» What to work on: Only the lines from the top of the data through the one with "finite (R148). -/" are to be written out, each exactly as it stands.

(Extracted entries begins)

-- ==== Sys2Proof/Machine/Matrix.lean ====
section
/-! DEFINITION. The matrix array: tiles, passes with their accumulation, and converting stores (R128-R156). -/

namespace Sys2Proof.Machine

/-! ### Shapes (R128, R129) -/

/-- Resident rows of a shape. -/
def shapeR : Nat → Nat
  | 0 => 128
  | 1 => 32
  | _ => 8

/-- Width class of a format: 16, 8 or 4 bits. -/
def widthClass (fmt : Nat) : Nat := if fmt = 5 then 4 else if fmt = 1 ∨ fmt = 2 then 16 else 8

/-- Contraction depth of a shape in a width class. -/
def shapeD (shape fmt : Nat) : Nat := 8192 / shapeR shape * (16 / widthClass fmt)

/-- The bytes of a row or weight vector of D elements. -/
def rowBytes (fmt d : Nat) : Nat := d * widthClass fmt / 8

/-- The elements of packed bytes (R43 for MXFP4: the even element in the low nibble). -/
def elemsOf (fmt : Nat) (bs : List Byte) : List Nat :=
  if fmt = 5 then bs.flatMap fun b => [b.toNat % 16, b.toNat / 16]
  else (chunksOf (fmtWidth fmt / 8) bs).map fromLE

/-- The values of a row of elements with its scale bytes (R42). -/
def rowVals (fmt : Nat) (els : List Nat) (scales : List Byte) : List FVal :=
  if fmt = 5 then
    ((chunksOf 32 els).zip scales).flatMap fun bs =>
      let allF := bs.1.all fun e => e == 15
      bs.1.map fun e => mxVal bs.2.toNat allF e
  else els.map (decodeVal fmt)

/-! ### Accumulation (R145-R148) -/

/-- The special result of a list of terms, if any term is not finite (R148). -/
def specialOf (ts : List FVal) : Option FVal :=
  if ts.any FVal.isPoison then some .poison
  else if ts.any FVal.isNaN then some .nan
  else
    let pos := ts.any fun t => t == .inf false
    let neg := ts.any fun t => t == .inf true
    if pos && neg then some .nan
    else if pos then some (.inf false)
    else if neg then some (.inf true)
    else none

/-- The sum of finite terms truncated toward zero onto the grid 2^g, and whether anything was cut off. -/
def gridSum (ts : List FVal) (g : Int) : Int × Bool :=
  ts.foldl (fun acc t =>
    match t with
    | .fin s m e =>
      let n : Nat := if g ≤ e then m <<< (e - g).toNat else m >>> (g - e).toNat
      let cut := decide (e < g) && m % 2 ^ (g - e).toNat != 0
      (acc.1 + (if s then -(n : Int) else (n : Int)), acc.2 || cut)
    | _ => acc) (0, false)

/-- The FP32 pattern of T·2^g, rounded to nearest even; where T lies half-way and S is set, away from zero (R145). A zero result is
+0 unless every term is −0. -/
def gridRound (ts : List FVal) (g : Int) (sum : Int) (sticky : Bool) : Nat :=
  let z := if ts.all fun t => t.isZero && t.sign then 0x80000000 else 0
  if sum = 0 then z
  else
    let sg := decide (sum < 0)
    let u : Int := max ((sum.natAbs.log2 : Int) + g - 23) (-149)
    let h := (u - g).toNat
    let half := decide (g < u) && sum.natAbs % 2 ^ h == 2 ^ (h - 1)
    let r := encodeRne 0 (.fin sg (2 * sum.natAbs + (sticky && half).toNat) (g - 1))
    if r % 2 ^ 31 = 0 then z else r

/-- The largest binary exponent of the non-zero finite terms. -/
def maxExp (ts : List FVal) : Option Int :=
  ts.foldl (fun a t => if t.isZero || t.isNonfin then a else
    match a with
    | none => some (ilog2 t)
    | some x => some (max x (ilog2 t))) none

/-- R145: the 16-bit class, on the grid 2^(e_max − 55). -/
def acc16 (ts : List FVal) : Nat :=
  match specialOf ts with
  | some v => encodeRne 0 v
  | none =>
    match maxExp ts with
    | none => gridRound ts 0 0 false
    | some x =>
      let r := gridSum ts (x - 55)
      gridRound ts (x - 55) r.1 r.2

/-- The lowest exponent of finite terms: on it every sum is exact. -/
def minExp (ts : List FVal) : Int := ts.foldl (fun a t => match t with | .fin _ _ e => min a e | _ => a) 0

/-- R146: the 8-bit class, exact before one rounding. -/
def acc8 (ts : List FVal) : Nat :=
  match specialOf ts with
  | some v => encodeRne 0 v
  | none =>
    let g := minExp ts
    gridRound ts g (gridSum ts g).1 false

/-- One MXFP4 block of products: its exact sum as Q·2^E (R147). -/
def mxBlockSum (sa sb : Nat) (as bs : List Nat) : FVal :=
  let q : Int := (List.zipWith (fun a b =>
    let v := fun (c : Nat) => match fmtE2M1.decode c with | .fin s m e => scaleTo s m e (-1) | _ => 0
    v a * v b) as bs).foldl (· + ·) 0
  FVal.ofScaled q ((sa : Int) + sb - 256) false

/-- R147: the MXFP4 class; whether a contribution was truncated, which an output that R148 makes special does not say (DESIGN CHOICE, log 59). `ts` are the products and the prior term, `blocks` the
block sums, `prior` the prior term if any. -/
def accMx (ts : List FVal) (blocks : List FVal) (prior : List FVal) : Nat × Bool :=
  match specialOf ts with
  | some v => (encodeRne 0 v, false)
  | none =>
    let emax := blocks.foldl (fun (a : Option Int) t => match t with
      | .fin _ m e => if m = 0 then a else some (match a with | none => e | some x => max x e)
      | _ => a) none
    match emax with
    | none => let g := minExp prior; (gridRound ts g (gridSum prior g).1 false, false)
    | some x =>
      let g := x - 75
      let r := gridSum blocks g
      let wide := blocks.any fun t => match t with | .fin _ m e => m != 0 && decide (e < g) | _ => false
      let h := min g (minExp prior)
      let sum := (gridSum [FVal.ofScaled r.1 g false] h).1 + (gridSum prior h).1
      (gridRound ts h sum false, wide)

/-! ### The MLOAD that a pass takes its shape from (R139) -/

namespace PartImg

/-- The ARRAY_SHAPES default of a logical core (R105): Deep where unlisted, the first entry where several are (DESIGN CHOICE, log 50). -/
def defaultShape (im : PartImg) (lcore : Nat) : Nat := ((im.shapes.find? fun q => q.1 == lcore).map (·.2)).getD 0

/-- The shape an array descriptor names. -/
def shapeOf (im : PartImg) (lcore : Nat) (d : BitVec 256) : Nat := if dF d 2 1 = 3 then im.defaultShape lcore else dF d 2 1

/-- The records of a core at a place of the schedule. -/
def recsAtPlace (im : PartImg) (lcore place : Nat) : List Rec := ((im.prog (im.schedule.getD place 0) lcore).map (·.recs)).getD []

/-- The nearest MLOAD to a buffer before an instance of record i in the core's program order: how many steps back it lies, its
record and iterations. The schedule runs cyclically (R111), so before its first step lies its last. -/
def loadBefore (im : PartImg) (lcore : Nat) (own : List Rec) (place i : Nat) (it : List Nat) (buf : Nat) : Option (Nat × Rec × List Nat) :=
  let ok := fun (r : Rec) => r.unit == 1 && r.opcode == 0x10 && getF r.op 39 39 == buf
  let n := im.schedule.length
  let found := fun (d : Nat) (recs : List Rec) (j : Nat) (jt : List Nat) =>
    (nearest recs ok j jt).bind fun q => (recs[q.1]?).map fun r => (d, r, q.2)
  found 0 own i it <|> (List.range n).findSome? fun d =>
    let recs := im.recsAtPlace lcore ((place + n - 1 - d) % n)
    found (d + 1) recs recs.length []

/-- The tile descriptor that a pass works with. -/
def passTile (im : PartImg) (lcore : Nat) (own : List Rec) (place i : Nat) (it : List Nat) (buf : Nat) : Option (BitVec 256) :=
  (im.loadBefore lcore own place i it buf).map fun l => im.descs.getD (getF l.2.1.op 55 40) 0

/-- The shape of a pass's tile: the core's default where no MLOAD precedes the pass (log 16). -/
def passShape (im : PartImg) (lcore : Nat) (d : Option (BitVec 256)) : Nat := (d.map (im.shapeOf lcore)).getD (im.defaultShape lcore)

end PartImg

namespace State

/-! ### MLOAD (R130, R135) -/

def tileOf (k : Core) (b : Nat) : Tile := if b = 0 then k.tile0 else k.tile1
def setTile (k : Core) (b : Nat) (t : Tile) : Core := if b = 0 then { k with tile0 := t } else { k with tile1 := t }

(Extracted entries ends)

» Response to the task:
-- ==== Sys2Proof/Machine/Matrix.lean ====
section
/-! DEFINITION. The matrix array: tiles, passes with their accumulation, and converting stores (R128-R156). -/

namespace Sys2Proof.Machine

/-! ### Shapes (R128, R129) -/

/-- Resident rows of a shape. -/
def shapeR : Nat → Nat
  | 0 => 128
  | 1 => 32
  | _ => 8

/-- Width class of a format: 16, 8 or 4 bits. -/
def widthClass (fmt : Nat) : Nat := if fmt = 5 then 4 else if fmt = 1 ∨ fmt = 2 then 16 else 8

/-- Contraction depth of a shape in a width class. -/
def shapeD (shape fmt : Nat) : Nat := 8192 / shapeR shape * (16 / widthClass fmt)

/-- The bytes of a row or weight vector of D elements. -/
def rowBytes (fmt d : Nat) : Nat := d * widthClass fmt / 8

/-- The elements of packed bytes (R43 for MXFP4: the even element in the low nibble). -/
def elemsOf (fmt : Nat) (bs : List Byte) : List Nat :=
  if fmt = 5 then bs.flatMap fun b => [b.toNat % 16, b.toNat / 16]
  else (chunksOf (fmtWidth fmt / 8) bs).map fromLE

/-- The values of a row of elements with its scale bytes (R42). -/
def rowVals (fmt : Nat) (els : List Nat) (scales : List Byte) : List FVal :=
  if fmt = 5 then
    ((chunksOf 32 els).zip scales).flatMap fun bs =>
      let allF := bs.1.all fun e => e == 15
      bs.1.map fun e => mxVal bs.2.toNat allF e
  else els.map (decodeVal fmt)

/-! ### Accumulation (R145-R148) -/

/-- The special result of a list of terms, if any term is not finite (R148). -/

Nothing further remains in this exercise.